Doch mein Mund hört nicht auf meinen Kopf und fährt fort "ich bin seit dem Unfall meiner Familie keine Kutsche mehr gefahren. Ich traue mich einfach nicht. Ein Pferd reiten. Ja das scheint in Ordnung. Aber eine Kutsche. Einfach das Steuer aus der Hand geben. Um Gottes Willen, wie soll ich das verantworten?"
Er atmet tief durch "ich habe auch Angst vor etwas. Nein sogar vor vielen Sachen. Aber eine ganz ähnlich, wie Ihre Angst."
"Dass Sie Angst haben, ist mir schon aufgefallen beim Gebüsch" kichere ich in mich hinein.
Er wird nun nervöser und schaut rüber zu den Feldern am Waldrand "ich kannte die Person, die letztes Jahr bei dem Reitunfall verunglückt ist. Seitdem..."

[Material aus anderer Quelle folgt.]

-- ==== Sys2Proof/Proofs/MarkEdges.lean ====
section
/-! PROOFS. EDGE_QUALIFIED (2.1, 2.2): what one mark input reads after a put, what the prescaler, the holdoff and the Mark
List make of an edge, and from these the settling of O32. -/
namespace Sys2Proof.Proofs

open Sys2Proof Sys2Proof.Machine Sys2Proof.Laws

/-! ### One mark input put -/

@[simp] theorem setInput_input_same (i : Input) (x : MarkInput) (s : State) : (setInput i x s).mrk.input i = x := by
  cases i <;> rfl

@[simp] theorem setInput_setInput_same (i : Input) (x y : MarkInput) (s : State) :
    setInput i y (setInput i x s) = setInput i y s := by
  cases i <;> rfl

@[simp] theorem prescale_setInput (i j : Input) (x : MarkInput) (s : State) :
    (setInput i x s).prescale j = s.prescale j := by
  cases i <;> cases j <;> rfl

/-- The sequence number that the next capture of a mark input takes (R30). -/
def markSeq (i : Input) (m : Capture) : Nat := if i = .markA then m.seqA else m.seqB

@[simp] theorem markSeq_setInput (i j : Input) (x : MarkInput) (s : State) :
    markSeq j (setInput i x s).mrk = markSeq j s.mrk := by
  cases i <;> rfl

@[simp] theorem marks_setInput (i : Input) (x : MarkInput) (s : State) : (setInput i x s).mrk.marks = s.mrk.marks := by
  cases i <;> rfl

/-! ### The Mark List (R31) -/

theorem enter_of_room {m : Capture} (h : m.marks.length < 16) (x : Mark) :
    m.enter x = { m with marks := m.marks ++ [x] } :=
  if_pos h

theorem enter_of_full {m : Capture} (h : m.marks.length = 16) (x : Mark) :
    m.enter x = { m with marks := m.marks.drop 1 ++ [x], overrun := inc16 m.overrun } :=
  if_neg (by omega)

/-- A record enters as the newest, whatever the list held. -/
theorem enter_newest (m : Capture) (x : Mark) : (m.enter x).marks.getLast? = some x := by
  unfold Capture.enter
  split
  · exact List.getLast?_concat
  · exact List.getLast?_concat

theorem enter_input (m : Capture) (x : Mark) (i : Input) : (m.enter x).input i = m.input i := by
  unfold Capture.enter
  split
  · cases i <;> rfl
  · cases i <;> rfl

/-! ### A mark capture (R30) -/

/-- The record a capture of a mark input makes. -/
def markRecord (i : Input) (x : EdgeTest) (m : Capture) : Mark := ⟨i, x.stamp, markSeq i m⟩

section HandedOn
variable {i : Input} (hi : i ≠ .pps) (x : EdgeTest) (s : State)
include hi

theorem handCapture_marks : (handCapture i x s).mrk.marks = (s.mrk.enter (markRecord i x s.mrk)).marks := by
  cases i with
  | pps => exact absurd rfl hi
  | markA => rfl
  | markB => rfl

theorem handCapture_overrun : (handCapture i x s).mrk.overrun = (s.mrk.enter (markRecord i x s.mrk)).overrun := by
  cases i with
  | pps => exact absurd rfl hi
  | markA => rfl
  | markB => rfl

theorem handCapture_markSeq : markSeq i (handCapture i x s).mrk = (markSeq i s.mrk + 1) % 65536 := by
  cases i with
  | pps => exact absurd rfl hi
  | markA => rfl
  | markB => rfl

theorem handCapture_input : (handCapture i x s).mrk.input i = s.mrk.input i := by
  cases i with
  | pps => exact absurd rfl hi
  | markA => exact enter_input s.mrk _ .markA
  | markB => exact enter_input s.mrk _ .markB

end HandedOn

/-! ### The prescaler (R29) -/

theorem prescaleEdge_counts {i : Input} {s : State} (h : (s.mrk.input i).count + 1 < s.prescale i) (x : EdgeTest) :
    prescaleEdge i x s = setInput i { s.mrk.input i with count := (s.mrk.input i).count + 1 } s :=
  if_neg (Nat.not_le.mpr h)

theorem prescaleEdge_captures {i : Input} {s : State} (h : s.prescale i ≤ (s.mrk.input i).count + 1) (x : EdgeTest) :
    prescaleEdge i x s = handCapture i x (setInput i { s.mrk.input i with count := 0 } s) :=
  if_pos h

/-! ### The holdoff (R28) -/

theorem heldOff_of_recent {m : Capture} {p c : Nat} (hp : m.lastPass = some p) (h : c < p + 5000000) :
    m.heldOff c = true := by
  unfold Capture.heldOff
  rw [hp]
  exact decide_eq_true h

theorem not_heldOff_of_rested {m : Capture} {c : Nat} (h : ∀ p, m.lastPass = some p → p + 5000000 ≤ c) :
    ¬ m.heldOff c = true := by
  unfold Capture.heldOff
  split
  · exact Bool.false_ne_true
  next p hp =>
    have := h p hp
    simpa using this

/-! ### An edge that qualifies (R27 to R30) -/

/-- The part after a PPS edge has left the test and passed the holdoff, before the prescaler. -/
def ppsPassed (x : EdgeTest) (s : State) : State :=
  { s with mrk := { s.mrk with pps := { s.mrk.pps with edge := none }, lastPass := some x.cycle } }

theorem qualify_pps_rejected {x : EdgeTest} {s : State} (h : s.mrk.heldOff x.cycle = true) :
    qualify .pps x s = { s with mrk := { s.mrk with
      pps := { s.mrk.pps with edge := none }, holdoffRej := inc16 s.mrk.holdoffRej } } :=
  if_pos h

theorem qualify_pps_passed {x : EdgeTest} {s : State} (h : ¬ s.mrk.heldOff x.cycle = true) :
    qualify .pps x s = prescaleEdge .pps x (ppsPassed x s) :=
  if_neg h

theorem qualify_mark {i : Input} (hi : i ≠ .pps) (x : EdgeTest) (s : State) :
    qualify i x s = prescaleEdge i x (setInput i { s.mrk.input i with edge := none } s) := by
  cases i with
  | pps => exact absurd rfl hi
  | markA => rfl
  | markB => rfl

section MarkEdge
variable {i : Input} (hi : i ≠ .pps) (x : EdgeTest) {s : State}
include hi

theorem qualify_mark_counts (h : (s.mrk.input i).count + 1 < s.prescale i) :
    qualify i x s = setInput i { s.mrk.input i with edge := none, count := (s.mrk.input i).count + 1 } s := by
  rw [qualify_mark hi, prescaleEdge_counts (by simpa using h)]
  simp

theorem qualify_mark_captures (h : s.prescale i ≤ (s.mrk.input i).count + 1) :
    qualify i x s = handCapture i x (setInput i { s.mrk.input i with edge := none, count := 0 } s) := by
  rw [qualify_mark hi, prescaleEdge_captures (by simpa using h)]
  simp

/-- In either outcome of the prescaler the test of the edge has ended. -/
theorem qualify_mark_edge : ((qualify i x s).mrk.input i).edge = none := by
  rcases Nat.lt_or_ge ((s.mrk.input i).count + 1) (s.prescale i) with h | h
  · simp [qualify_mark_counts hi x h]
  · simp [qualify_mark_captures hi x h, handCapture_input hi]

/-- What a mark edge that qualifies makes of its input and of the Mark List. -/
theorem qualify_mark_outcome :
    ((qualify i x s).mrk.input i).edge = none
    ∧ ((s.mrk.input i).count + 1 < s.prescale i →
        ((qualify i x s).mrk.input i).count = (s.mrk.input i).count + 1
        ∧ (qualify i x s).mrk.marks = s.mrk.marks ∧ markSeq i (qualify i x s).mrk = markSeq i s.mrk)
    ∧ (s.prescale i ≤ (s.mrk.input i).count + 1 →
        ((qualify i x s).mrk.input i).count = 0
        ∧ markSeq i (qualify i x s).mrk = (markSeq i s.mrk + 1) % 65536
        ∧ (qualify i x s).mrk.marks.getLast? = some (markRecord i x s.mrk)) := by
  refine ⟨qualify_mark_edge hi x, fun h => ?_, fun h => ?_⟩
  · simp [qualify_mark_counts hi x h]
  · rw [qualify_mark_captures hi x h]
    refine ⟨?_, ?_, ?_⟩
    · simp [handCapture_input hi]
    · simp [handCapture_markSeq hi]
    · simp [handCapture_marks hi, enter_newest, markRecord]

end MarkEdge

/-! ### EDGE_QUALIFIED -/

theorem atCycle_of_reach {d : Nat} {s u : State} (h : reach d s = some u) (f : State → State) : atCycle d f s = f u := by
  unfold atCycle
  rw [h]

/-- The edge under test qualifies at the cycle its width count completes. -/
theorem exec_edgeQualified {i : Input} {x : EdgeTest} {s u : State} (hp : s.powered = true)
    (he : (s.mrk.input i).edge = some x) (hr : reach (x.cycle + s.minWidth i) s = some u) :
    exec (.edgeQualified i) s = .next (qualify i x u) := by
  have h : exec (.edgeQualified i) s = execEdgeQualified i s := rfl
  rw [h, execEdgeQualified, act_on hp, he]
  exact congrArg _ (atCycle_of_reach hr _)

/-- R28, R29: a PPS edge that qualifies is rejected, counted or captured. -/
theorem qualify_pps_outcome (x : EdgeTest) (u : State) :
    (∀ p, u.mrk.lastPass = some p → x.cycle < p + 5000000 →
      qualify .pps x u = { u with mrk := { u.mrk with
        pps := { u.mrk.pps with edge := none }, holdoffRej := inc16 u.mrk.holdoffRej } })
    ∧ ((∀ p, u.mrk.lastPass = some p → p + 5000000 ≤ x.cycle) → u.mrk.pps.count + 1 < u.ppsPrescale →
      qualify .pps x u = { u with mrk := { u.mrk with
        pps := { u.mrk.pps with edge := none, count := u.mrk.pps.count + 1 }, lastPass := some x.cycle } })
    ∧ ((∀ p, u.mrk.lastPass = some p → p + 5000000 ≤ x.cycle) → u.ppsPrescale ≤ u.mrk.pps.count + 1 →
      qualify .pps x u = ppsCapture x.stamp.time x.ticks { u with mrk := { u.mrk with
        pps := { u.mrk.pps with edge := none, count := 0 }, lastPass := some x.cycle } }) := by
  refine ⟨fun p hp h => qualify_pps_rejected (heldOff_of_recent hp h), fun hp h => ?_, fun hp h => ?_⟩
  · rw [qualify_pps_passed (not_heldOff_of_rested hp)]
    exact prescaleEdge_counts (i := .pps) (s := ppsPassed x u) h x
  · rw [qualify_pps_passed (not_heldOff_of_rested hp)]
    exact prescaleEdge_captures (i := .pps) (s := ppsPassed x u) h x

/-- R31: a mark capture and the newest sixteen. -/
theorem handCapture_list {i : Input} (hi : i ≠ .pps) (x : EdgeTest) (s : State) :
    (s.mrk.marks.length < 16 → (handCapture i x s).mrk.marks = s.mrk.marks ++ [markRecord i x s.mrk]
      ∧ (handCapture i x s).mrk.overrun = s.mrk.overrun)
    ∧ (s.mrk.marks.length = 16 → (handCapture i x s).mrk.marks = s.mrk.marks.drop 1 ++ [markRecord i x s.mrk]
      ∧ (handCapture i x s).mrk.marks.length = 16
      ∧ (handCapture i x s).mrk.overrun = min (s.mrk.overrun + 1) 65535) := by
  rw [handCapture_marks hi, handCapture_overrun hi]
  refine ⟨fun h => ?_, fun h => ?_⟩
  · rw [enter_of_room h]
    exact ⟨rfl, rfl⟩
  · rw [enter_of_full h]
    exact ⟨rfl, by simp [h], rfl⟩

/-- Settles O32: EDGE_QUALIFIED is `qualify` at the cycle reached, whose outcome is the holdoff's and the prescaler's for
PPS and the prescaler's for a mark; a mark capture enters the Mark List. -/
theorem qualifiedEdgesAreCounted : Obligations.QualifiedEdgesAreCounted := by
  refine ⟨fun x s u hp => ⟨fun he hr => ?_, fun he hr => ?_, fun he hr => ?_⟩, fun x s i hi => handCapture_list hi x s⟩
  · rw [exec_edgeQualified (i := .pps) hp he hr]
    obtain ⟨rejected, counted, captured⟩ := qualify_pps_outcome x u
    exact ⟨fun p hl h => congrArg _ (rejected p hl h), fun hl h => congrArg _ (counted hl h),
      fun hl h => congrArg _ (captured hl h)⟩
  · exact ⟨_, exec_edgeQualified (i := .markA) hp he hr, qualify_mark_outcome (i := .markA) (by decide) x⟩
  · exact ⟨_, exec_edgeQualified (i := .markB) hp he hr, qualify_mark_outcome (i := .markB) (by decide) x⟩

end Sys2Proof.Proofs
end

"Ich verstehe schon" nehme ich ihm die Qual ab, darüber sprechen zu müssen "woher kannten Sie die Person?"
Er schluckte merklich laut und überlegte was er antworten sollte "wenn ich ehrlich bin, habe ich einen Narren an ihr gefressen gehabt. Es ist eine etwas kompliziere Geschichte."
Ich schaue zu Lavina, die immernoch nicht bei uns ist "ein wenig Weg liegt noch vor uns..."
Und so begann er zu erzählen, über die fast Hochzeit mit der jüngeren Schwester und seiner Vernarrtheit in die ältere Schwester und natürlichem dem tragischen Tod der jungen Dame, die bei dem Reitunfall verstarb.
"Deshalb wolltest du bei unserem Ausritt nur langsam reiten?" Doch als ich es sagte, erstarre ich. Und er ebenfalls. Habe ich ihn eben ohne ein Angebot einfach mit du angesprochen "Entschuldigen Sie, ich wollte nur"beginne ich zu stammeln.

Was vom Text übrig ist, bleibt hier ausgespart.